- Records supplied -
-- ==== Sys2Proof/Machine/BargeRows.lean ====
section
/-!
DEFINITION. The rows of the transfer engines, of the engine's own steps (R231, R313) and of the stack controllers' reads,
with what they set in motion carried to its end.
-/

namespace Sys2Proof.Machine

/-- BARGE_ACCEPT (R194). -/
def execBargeAccept (e : EngIx) (s : State) : Host.Outcome State Fault Refusal := .next (settled (doBargeAccept e s))

/-- BARGE_START (R202). -/
def execBargeStart (e : EngIx) (i : Nat) (s : State) : Host.Outcome State Fault Refusal := .next (settled (doBargeStart e i s))

/-- BARGE_COMPLETE (R199). -/
def execBargeComplete (e : EngIx) (i : Nat) (s : State) : Host.Outcome State Fault Refusal :=
  .next (settled (doBargeComplete e i s))

/-- UPDATE_PASS (R231). -/
def execUpdatePass (k : StackIx) (b : BindIx) (v u : Nat) (s : State) : Host.Outcome State Fault Refusal :=
  .next (settled (updatePass (k * 4 + b) v u s))

/-- SHARD_COMMIT (R231): the part's commit, and what it releases (R229, R233). -/
def execShardCommit (k : StackIx) (b : BindIx) (v u : Nat) (s : State) : Host.Outcome State Fault Refusal :=
  .next (settled (releaseHeld (k * 4 + b) (shardCommit (k * 4 + b) v u s)))

/-- MIGRATION_START (R313). -/
def execMigrationStart (k : StackIx) (b : BindIx) (v u : Nat) (s : State) : Host.Outcome State Fault Refusal :=
  .next (settled (migrationStart (k * 4 + b) v u s))

/-- STEP_PLAN (R248): a version that comes into force is registered with the warden (R413). -/
def execStepPlan (n : CtxIx) (s : State) : Host.Outcome State Fault Refusal :=
  let ver (t : State) : Option Nat := (ctxOf t n).bind (fun x => x.place.map (fun p => p.version))
  let s1 := planAndMove n s
  .next (settled (if ver s1 ≠ ver s ∧ embOn s1 then registerJob n s1 else s1))

/-- A read of a block of a bound record's state outside its update that meets an uncorrectable error: its part is held
for restore (R235). -/
def holdAtAddr (a symbols : Nat) (s : State) : State :=
  let bad := (decide (5 ≤ symbols ∧ symbols ≤ 8)) || (match locate s a with | some q => mapGet 0 s.dramSyms (q / 64) != 0 | none => false)
  if !bad || classOf s a != 0 then s
  else match partAtAddr s a with
    | some (i, v, u) => restoreHold i v u s
    | none => s

/-- DRAM_READ (R186, R235). -/
def execDramRead (a symbols : Nat) (o : WorkTag) (s : State) : Host.Outcome State Fault Refusal :=
  .next (settled (holdAtAddr (a / 64 * 64) symbols (doDramRead a symbols o s)))

/-! ### The rows of the embankment protocol -/

/-- A message on link `k` that is operation `op` of R415, in the frame that carries the SEQ expected next: addressed to
this module it is acted on, else it goes on towards its destination. -/
def embRow (op k : Nat) (e : EmbMsg) (s : State) : State :=
  if e.op ≠ op ∨ !linkEmb s k then s
  else
    let t := { embTrain e with seq := (linkOf s k).rxSeq }
    let r := takeTrain k t s
    if !r.1 then r.2
    else if e.dst = myId s then settled (embIn k e r.2)
    else settled (forwardTrain k t (holdTrain k t r.2))

/-- HELLO (R410). -/
def execHello (k : LinkIx) (e : EmbMsg) (s : State) : Host.Outcome State Fault Refusal := .next (embRow 0 k e s)

/-- ELECT (R412). -/
def execElect (k : LinkIx) (e : EmbMsg) (s : State) : Host.Outcome State Fault Refusal := .next (embRow 1 k e s)

/-- WARDEN (R412). -/
def execWarden (k : LinkIx) (e : EmbMsg) (s : State) : Host.Outcome State Fault Refusal := .next (embRow 2 k e s)

/-- LOSS (R414). -/
def execLoss (k : LinkIx) (e : EmbMsg) (s : State) : Host.Outcome State Fault Refusal := .next (embRow 3 k e s)

/-- PROBE (R415). -/
def execProbe (k : LinkIx) (e : EmbMsg) (s : State) : Host.Outcome State Fault Refusal := .next (embRow 4 k e s)

/-- PROBE_ACK (R414). -/
def execProbeAck (k : LinkIx) (e : EmbMsg) (s : State) : Host.Outcome State Fault Refusal := .next (embRow 5 k e s)

/-- LOST (R414). -/
def execLost (k : LinkIx) (e : EmbMsg) (s : State) : Host.Outcome State Fault Refusal := .next (embRow 6 k e s)

/-- REGISTER (R413). -/
def execRegister (k : LinkIx) (e : EmbMsg) (s : State) : Host.Outcome State Fault Refusal := .next (embRow 7 k e s)

/-- RECOVER (R421). -/
def execRecover (k : LinkIx) (e : EmbMsg) (s : State) : Host.Outcome State Fault Refusal := .next (embRow 8 k e s)

/-- REPLAY_PREP (R423). -/
def execReplayPrep (k : LinkIx) (e : EmbMsg) (s : State) : Host.Outcome State Fault Refusal := .next (embRow 9 k e s)

/-- PREP_ANSWER (R423). -/
def execPrepAnswer (k : LinkIx) (e : EmbMsg) (s : State) : Host.Outcome State Fault Refusal := .next (embRow 10 k e s)

/-- REPLAY (R424). -/
def execReplay (k : LinkIx) (e : EmbMsg) (s : State) : Host.Outcome State Fault Refusal := .next (embRow 11 k e s)

/-- REPLAY_REQ (R417). -/
def execReplayReq (k : LinkIx) (e : EmbMsg) (s : State) : Host.Outcome State Fault Refusal := .next (embRow 12 k e s)

/-- HALT (R426). -/
def execHalt (k : LinkIx) (e : EmbMsg) (s : State) : Host.Outcome State Fault Refusal := .next (embRow 13 k e s)

/-- ROLLBACK (R433). -/
def execRollback (k : LinkIx) (e : EmbMsg) (s : State) : Host.Outcome State Fault Refusal := .next (embRow 14 k e s)

/-- DURABLE (R423). -/
def execDurable (k : LinkIx) (e : EmbMsg) (s : State) : Host.Outcome State Fault Refusal := .next (embRow 15 k e s)

/-- ROLLBACK_REQ (R433). -/
def execRollbackReq (k : LinkIx) (e : EmbMsg) (s : State) : Host.Outcome State Fault Refusal := .next (embRow 16 k e s)

/-- ELECTION_TIMEOUT (R412). -/
def execElectionTimeout (s : State) : Host.Outcome State Fault Refusal := .next (settled (electionTimeout s))

/-- MODULE_LOST (R414). -/
def execModuleLost (suspect : Nat) (s : State) : Host.Outcome State Fault Refusal := .next (settled (moduleLost suspect s))

end Sys2Proof.Machine
end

- Work instructions -
Where a line of the material holds the word "then", copy that line.

- Result of the exercise -
  .next (settled (if ver s1 ≠ ver s ∧ embOn s1 then registerJob n s1 else s1))
  if !bad || classOf s a != 0 then s
  if e.op ≠ op ∨ !linkEmb s k then s
    if !r.1 then r.2
    else if e.dst = myId s then settled (embIn k e r.2)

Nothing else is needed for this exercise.